License Plate Tracking for the Average Citizen
Wired News is reporting that big-brother license plate tracking systems may soon be available to the average citizen. Privacy advocates, however, worry that personal information and associated movement could be used inappropriately by marketing companies. From the article: "Bucholz, who designed some of the first mobile license plate reading, or LPR, equipment, gave a presentation at the 2006 National Institute of Justice conference here last week laying out a vision of the future in which LPR does everything from helping insurance companies find missing cars to letting retail chains chart customer migrations. It could also let a nosy citizen with enough cash find out if the mayor is having an affair, he says."

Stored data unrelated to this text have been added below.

/-- Where R14 is neither a destination nor the register of a mode, an instruction leaves there its flag writes and
nothing else. -/
theorem twoStep_sr {i : Instr} {src dst : Operand} {s t s1 s3 u : State} {a res : Word} {fl : FlagWrites}
    (h : TwoStep i src dst s t a s1 s3 u res fl) (hsr : mayWriteReg i src dst .sr = false) :
    t.sr = fl.apply s.sr := by
  obtain ⟨operand, located, write, -, rfl⟩ := h
  obtain ⟨hsrc, hdst, hdest⟩ := mayWriteReg_eq_false hsr
  have hu : u.sr = (writeFlags fl s3).sr := by
    split at write
    next hi => exact sr_dstWrite write fun hl => hdest hi (locate_eq_reg hl)
    next => rw [write]
  have h3 : s3.sr = s.sr :=
    calc s3.sr
      _ = (locateState dst s1).sr := by rw [twoStep_located located]
      _ = s1.sr := (modeFrame_locateState dst s1).sr hdst
      _ = s.sr := sr_readOperand operand hsrc
  rw [(modeFrame_dstFinish dst u).sr hdst, hu, writeFlags_sr, h3]

/-- Settles O27: R14 takes the flag writes only, and these keep every bit the table does not mark. -/
theorem twoOperandFlagFrame : Obligations.TwoOperandFlagFrame := by
  intro i src dst s t hi h hsr k hk
  obtain ⟨a, s1, s3, u, res, fl, hstep⟩ := two_cases i src dst s t hi h
  simp only [readReg_sr, readSr, Config_srUnusedBits, getLsbD_srFixed, twoStep_sr hstep hsr, hstep.flags k hk]

end Sys2Proof.Machine
end

section
/-! SUPPORT. HALTED and the latches: which instructions write them, and that only RTI reads the latches. -/

namespace Sys2Proof.Machine

theorem jumpStep_hidden {i : Instr} {o : Operand} {c : Cond} {s t : State} (h : JumpStep i o c s t) :
    sameHidden s t := by
  cases h with
  | untaken a operand _ => exact readOperand_hidden operand
  | jump a b s1 operand _ _ fin =>
    have hidden : sameHidden s s1 := readOperand_hidden operand
    rw [fin]
    exact hidden
  | call a b s1 u operand _ _ pushed fin =>
    obtain ⟨-, -, -, hidden⟩ := push_state pushed
    have hiddenU : sameHidden s u := sameHidden_trans (readOperand_hidden operand) hidden
    rw [fin]
    exact hiddenU

/-- All that an instruction can do to the hidden state: nothing, or it is HALT, RTI or INT. -/
theorem exec_hidden_cases {i : Instr} {s t : State} (h : exec i s = .next t) :
    sameHidden s t ∨ (∃ x, i = .halt x ∧ t = { s with halted := true }) ∨
      (∃ x, i = .rti x ∧ t = returnFromInterrupt s) ∨
      (∃ o a s1, i = .int o ∧ sameHidden s s1 ∧ s1.inIsr = false ∧ t = takeInterrupt a s1) := by
  rcases instr_kinds i with ⟨src, dst, hi⟩ | ⟨o, c, hi⟩ | ⟨p, rfl⟩ | ⟨x, rfl⟩ | ⟨x, rfl⟩ | ⟨o, rfl⟩ |
    ⟨x, rfl⟩ | ⟨x, rfl⟩
  · obtain ⟨a, s1, s3, u, res, fl, hstep⟩ := two_cases i src dst s t hi h
    exact .inl (twoStep_changesOnly hstep).hidden
  · exact .inl (jumpStep_hidden (jump_cases i o c s t hi h))
  · cases h
  · cases h
    exact .inr (.inl ⟨x, rfl, rfl⟩)
  · exact .inr (.inr (.inl ⟨x, rfl, (rti_cases x s t h).2⟩))
  · obtain ⟨a, s1, operand, hisr, rfl⟩ := int_cases o s t h
    exact .inr (.inr (.inr ⟨o, a, s1, rfl, readOperand_hidden operand, hisr, rfl⟩))
  all_goals
    cases h
    exact .inl (sameHidden_refl s)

This is really big brother.
Mindless hyperbole makes you look like a tin-foil hatter. This is nothing like Big Brother. The point of the telescreens in 1984 was to eliminate private discussion, and, therefore, dissent, by placing them everywhere, even in people's private homes, by law. How the fuck does having people see where you drive do any of that?
Not every loss of privacy is automatically like Big Brother. You embarrass real privacy advocates when you do this. "Think of Big Brother!" is the privacy tin-foilers equivalent of "Think of the children!" Get a grip. This may by a bad thing in terms of privacy but it's not even remotely like Big Brother.
- Driving a car is a privilege, not a right.
- Driving a car is a public act, so no one can have any expectation of privacy.
It's time to start cracking down on car usage, given how much ecological damage cars do. When driving becomes less and less attractive, maybe the people will see the light and demand practical public transit!
Massachusetts. It figures. A state which already has loose morals is also home to crooked cops.
And people wondered if Massachusetts's recent problems accepting American morality would have any effect on law and order. I guess that's been answered.
(For those who don't know, Massachusetts recently refused to debate a measure to ensure the sanctity of marriage, instead delaying it until next year. Instead they argued the incredibly pointless, like whether or not official state documents should be accessible to blind people. It's really not all that surprising that Massachusetts is home to crooked cops when you consider the politicians they have there. Their senior senator is well known for killing someone while driving drunk, and their junior senataor lied about war injuries to gain military medals. Not a state I'd like to live in.)